(Supplied entries Opens)

-- ==== Sys2Proof/Decode.lean ====
section
/-!
DEFINITION. The decoder of 30_encoding.md rule R75, total on all words and rejecting by name, the encoder of rule R81
written from the same format table (rules R71 to R74), and the byte order of a written word (rule R70).
-/

namespace Sys2Proof

/-- The five formats of rule R72. -/
inductive Format where
  | n | b | h | f | t
deriving DecidableEq, Repr

/-- The ten opcodes of rule R74. -/
inductive Opcode where
  | reset | configure | verify
  | setFrequency | applyFrequency | setDataRate | setModulation | setPower | adjustCrystal
  | transmit
deriving DecidableEq, Repr

/-- Why a word is illegal (rule R77): each is safe, since the spec defines what the block does with it. -/
inductive Illegal where
  /-- The opcode is none of the ten of rule R74. -/
  | unknownOpcode
  /-- A reserved bit of the opcode's format is set (rule R76). -/
  | reservedBits
deriving DecidableEq, Repr

/-- What decoding answers: `Op(opc, fields)` or `Illegal` (rule R75). -/
inductive Decoded where
  | op (i : Instr)
  | illegal (why : Illegal)
deriving DecidableEq, Repr

/-- The opcode byte of each operation (rule R74). -/
def Opcode.byte : Opcode → Byte
  | .reset => 0x01#8
  | .configure => 0x02#8
  | .verify => 0x03#8
  | .setFrequency => 0x10#8
  | .applyFrequency => 0x11#8
  | .setDataRate => 0x12#8
  | .setModulation => 0x13#8
  | .setPower => 0x14#8
  | .adjustCrystal => 0x15#8
  | .transmit => 0x20#8

/-- The opcode a byte selects, or none for the 246 others (rules R74, R77). -/
def Opcode.ofByte (b : Byte) : Option Opcode :=
  if b = 0x01#8 then some .reset
  else if b = 0x02#8 then some .configure
  else if b = 0x03#8 then some .verify
  else if b = 0x10#8 then some .setFrequency
  else if b = 0x11#8 then some .applyFrequency
  else if b = 0x12#8 then some .setDataRate
  else if b = 0x13#8 then some .setModulation
  else if b = 0x14#8 then some .setPower
  else if b = 0x15#8 then some .adjustCrystal
  else if b = 0x20#8 then some .transmit
  else none

/-- The format of each opcode (rule R74). -/
def Opcode.format : Opcode → Format
  | .reset => .n
  | .configure => .n
  | .verify => .n
  | .setFrequency => .b
  | .applyFrequency => .f
  | .setDataRate => .h
  | .setModulation => .b
  | .setPower => .b
  | .adjustCrystal => .b
  | .transmit => .t

/-- `OPC = w[63:56]` (rule R71). -/
def fieldOpc (w : Word) : Byte := w.extractLsb' 56 8
/-- `B8 = w[7:0]` (rule R72). -/
def fieldB8 (w : Word) : BitVec 8 := w.extractLsb' 0 8
/-- `H16 = w[15:0]` (rule R72). -/
def fieldH16 (w : Word) : BitVec 16 := w.extractLsb' 0 16
/-- `FREQ_HZ = w[31:0]` (rule R72). -/
def fieldFreqHz (w : Word) : BitVec 32 := w.extractLsb' 0 32
/-- `ADJ24 = w[55:32]` (rule R72). -/
def fieldAdj24 (w : Word) : BitVec 24 := w.extractLsb' 32 24
/-- `PADDR = w[55:32]` (rule R72). -/
def fieldPaddr (w : Word) : BitVec 24 := w.extractLsb' 32 24
/-- `FRAMECOUNT = w[31:16]` (rule R72). -/
def fieldFramecount (w : Word) : BitVec 16 := w.extractLsb' 16 16
/-- `LEN = w[15:0]` (rule R72). -/
def fieldLen (w : Word) : BitVec 16 := w.extractLsb' 0 16

/-- Whether every reserved bit of the format is zero (rules R72, R75, R76). -/
def reservedClear (fmt : Format) (w : Word) : Bool :=
  match fmt with
  | .n => decide (w.extractLsb' 0 56 = 0#56)
  | .b => decide (w.extractLsb' 8 48 = 0#48)
  | .h => decide (w.extractLsb' 16 40 = 0#40)
  | .f => true
  | .t => true

/-- The operation an opcode names with the operands of its format (rule R73). -/
def Opcode.operation (o : Opcode) (w : Word) : Instr :=
  match o with
  | .reset => .reset
  | .configure => .configure
  | .verify => .verify
  | .setFrequency => .setFrequency (fieldB8 w)
  | .applyFrequency => .applyFrequency (fieldFreqHz w) (fieldAdj24 w)
  | .setDataRate => .setDataRate (fieldH16 w)
  | .setModulation => .setModulation (fieldB8 w)
  | .setPower => .setPower (fieldB8 w)
  | .adjustCrystal => .adjustCrystal (fieldB8 w)
  | .transmit => .transmit (fieldPaddr w) (fieldLen w) (fieldFramecount w)

/-- `decode(w)` of rule R75: the opcode first, then the reserved bits. -/
def decode (w : Word) : Decoded :=
  match Opcode.ofByte (fieldOpc w) with
  | none => .illegal .unknownOpcode
  | some o => if reservedClear o.format w then .op (o.operation w) else .illegal .reservedBits

/-- The opcode of an operation (rule R74). -/
def Instr.opcode : Instr → Opcode
  | .reset => .reset
  | .configure => .configure
  | .verify => .verify
  | .setFrequency _ => .setFrequency
  | .applyFrequency _ _ => .applyFrequency
  | .setDataRate _ => .setDataRate
  | .setModulation _ => .setModulation
  | .setPower _ => .setPower
  | .adjustCrystal _ => .adjustCrystal
  | .transmit _ _ _ => .transmit

/-- The operand bits `w[55:0]` of an operation, reserved bits zero (rules R72, R76). -/
def Instr.operandBits : Instr → BitVec 56
  | .reset => 0#56
  | .configure => 0#56
  | .verify => 0#56
  | .setFrequency channel => 0#48 ++ channel
  | .applyFrequency freqHz adj => adj ++ freqHz
  | .setDataRate bps => 0#40 ++ bps
  | .setModulation mode => 0#48 ++ mode
  | .setPower level => 0#48 ++ level
  | .adjustCrystal adj => 0#48 ++ adj
  | .transmit paddr len framecount => paddr ++ framecount ++ len

/-- The operation word of an operation: the opcode in the top byte, the operand fields below it (rule R81). -/
def encode (i : Instr) : Word := i.opcode.byte ++ i.operandBits

/-- Two's complement, the value of a signed operand (rule R73): `B8 - 256*B8[7]`, `ADJ24 - 2^24*ADJ24[23]`. -/
def signedOperand (w : Nat) (v : BitVec w) : Int := v.toInt

/-- The word written as these bytes, most significant first (rule R70); none unless there are exactly eight. -/
def wordOfBytes : List Byte → Option Word
  | [b7, b6, b5, b4, b3, b2, b1, b0] => some (b7 ++ b6 ++ b5 ++ b4 ++ b3 ++ b2 ++ b1 ++ b0)
  | _ => none

/-- The eight bytes a word is written as, most significant first (rule R70). -/
def bytesOfWord (w : Word) : List Byte :=
  [w.extractLsb' 56 8, w.extractLsb' 48 8, w.extractLsb' 40 8, w.extractLsb' 32 8,
   w.extractLsb' 24 8, w.extractLsb' 16 8, w.extractLsb' 8 8, w.extractLsb' 0 8]

/-- Decoding of a word written as bytes: none where the bytes are not one whole word (rule R70: there is one length). -/
def decodeBytes (bs : List Byte) : Option Decoded := (wordOfBytes bs).map decode

/-- The operation word whose bits, counted from its least significant bit, are the `nbits` low bits of `w`. -/
def tableWord (nbits w : Nat) : Word := BitVec.ofNat 64 (w % 2 ^ nbits)

/-- The operation a decoding answers, if it is not illegal. -/
def Decoded.instr? : Decoded → Option Instr
  | .op i => some i
  | .illegal _ => none

/-- The operation the decoder reads from the bits of spec/opcode_table.json: the word is laid out as the bytes of rule R70
and decoded. -/
def decodeTableWord (nbits w : Nat) : Option Instr :=
  (decodeBytes (bytesOfWord (tableWord nbits w))).bind Decoded.instr?

end Sys2Proof
end

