-- ==== Sys2Proof/Machine/LinkControl.lean ====
section
/-!
DEFINITION. The meanings of the setters: SET_FREQUENCY and APPLY_FREQUENCY (41_synthesizer.md rules R133, R138),
SET_DATA_RATE (42_datarate.md rule R165), SET_MODULATION, SET_POWER and ADJUST_CRYSTAL (43_link_control.md rules R181, R182,
R184). Each `start…` is what the operation does past its guard and before any transaction.
-/

namespace Sys2Proof.Machine

/-- SET_FREQUENCY past its guard: the clamped channel is stored and the operation is over, with no transaction (rule
R133). -/
def startSetFrequency (channel : BitVec 8) (s : State) : State :=
  (s.setChannel (clampChannel s.cfg.params.channelLimitUpper channel)).complete

/-- SET_FREQUENCY (rule R133). -/
def execSetFrequency (channel : BitVec 8) (s : State) : Host.Outcome State Fault Refusal :=
  runOperation .needsReady (startSetFrequency channel) s

/-- The five bytes APPLY_FREQUENCY writes (rule R137). -/
def frequencyPayload (p : Params) (freqHz : BitVec 32) (adj : BitVec 24) : List Byte :=
  frequencyBytes (bandInteger p freqHz) (adjustedWord p freqHz adj)

/-- APPLY_FREQUENCY past its guard: the band check, then the word check, then the property write comes next (rules R138,
R139). -/
def startApplyFrequency (freqHz : BitVec 32) (adj : BitVec 24) (s : State) : State :=
  if inBand s.cfg.params freqHz = false then s.raise .frequencyOutOfRange
  else if wordFits (adjustedWord s.cfg.params freqHz adj) = false then s.raise .frequencyOutOfRange
  else
    s.setSeq (.property s.cfg.params.freqGroup s.cfg.params.freqOffset (frequencyPayload s.cfg.params freqHz adj))

/-- APPLY_FREQUENCY (rule R138). -/
def execApplyFrequency (freqHz : BitVec 32) (adj : BitVec 24) (s : State) : Host.Outcome State Fault Refusal :=
  runOperation .needsReady (startApplyFrequency freqHz adj) s

/-- SET_DATA_RATE past its guard: the read-back comes next (rule R165). -/
def startSetDataRate (bps : BitVec 16) (s : State) : State := s.setSeq (.dataRateRead bps)

/-- SET_DATA_RATE (rule R165). -/
def execSetDataRate (bps : BitVec 16) (s : State) : Host.Outcome State Fault Refusal :=
  runOperation .needsReady (startSetDataRate bps) s

/-- SET_MODULATION past its guard: the write of the variant's one byte comes next (rule R181). -/
def startSetModulation (mode : BitVec 8) (s : State) : State :=
  match modulationOf mode with
  | none => s.raise .invalidModulation
  | some m => s.setSeq (.property s.cfg.params.modGroup s.cfg.params.modOffset [modulationByte s.cfg.params m])

/-- SET_MODULATION (rule R181). -/
def execSetModulation (mode : BitVec 8) (s : State) : Host.Outcome State Fault Refusal :=
  runOperation .needsReady (startSetModulation mode) s

/-- SET_POWER past its guard: the write of the level, unchecked, comes next (rule R182). -/
def startSetPower (level : BitVec 8) (s : State) : State :=
  s.setSeq (.property s.cfg.params.pwrGroup s.cfg.params.pwrOffset [level])

/-- SET_POWER (rule R182). -/
def execSetPower (level : BitVec 8) (s : State) : Host.Outcome State Fault Refusal :=
  runOperation .needsReady (startSetPower level) s

/-- ADJUST_CRYSTAL past its guard: the write of a trim value in `[0, TRIM_MAX]` comes next (rule R184). -/
def startAdjustCrystal (adj : BitVec 8) (s : State) : State :=
  if trimValue s.cfg.params adj < 0 ∨ (s.cfg.params.trimMax.toNat : Int) < trimValue s.cfg.params adj then
    s.raise .trimOutOfRange
  else
    s.setSeq (.property s.cfg.params.trimGroup s.cfg.params.trimOffset [BitVec.ofInt 8 (trimValue s.cfg.params adj)])

/-- ADJUST_CRYSTAL (rule R184). -/
def execAdjustCrystal (adj : BitVec 8) (s : State) : Host.Outcome State Fault Refusal :=
  runOperation .needsReady (startAdjustCrystal adj) s

end Sys2Proof.Machine
end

(Supplied entries Closes)

* [What is being asked] Your task is to transcribe, with no changes, only the lines of the listing above that lie between the line holding "def fieldFramecount (w" and the line holding "0 56 = 0#56)", inclusive.

* [The answer]
def fieldFramecount (w : Word) : BitVec 16 := w.extractLsb' 16 16
/-- `LEN = w[15:0]` (rule R72). -/
def fieldLen (w : Word) : BitVec 16 := w.extractLsb' 0 16

/-- Whether every reserved bit of the format is zero (rules R72, R75, R76). -/
def reservedClear (fmt : Format) (w : Word) : Bool :=
  match fmt with
  | .n => decide (w.extractLsb' 0 56 = 0#56)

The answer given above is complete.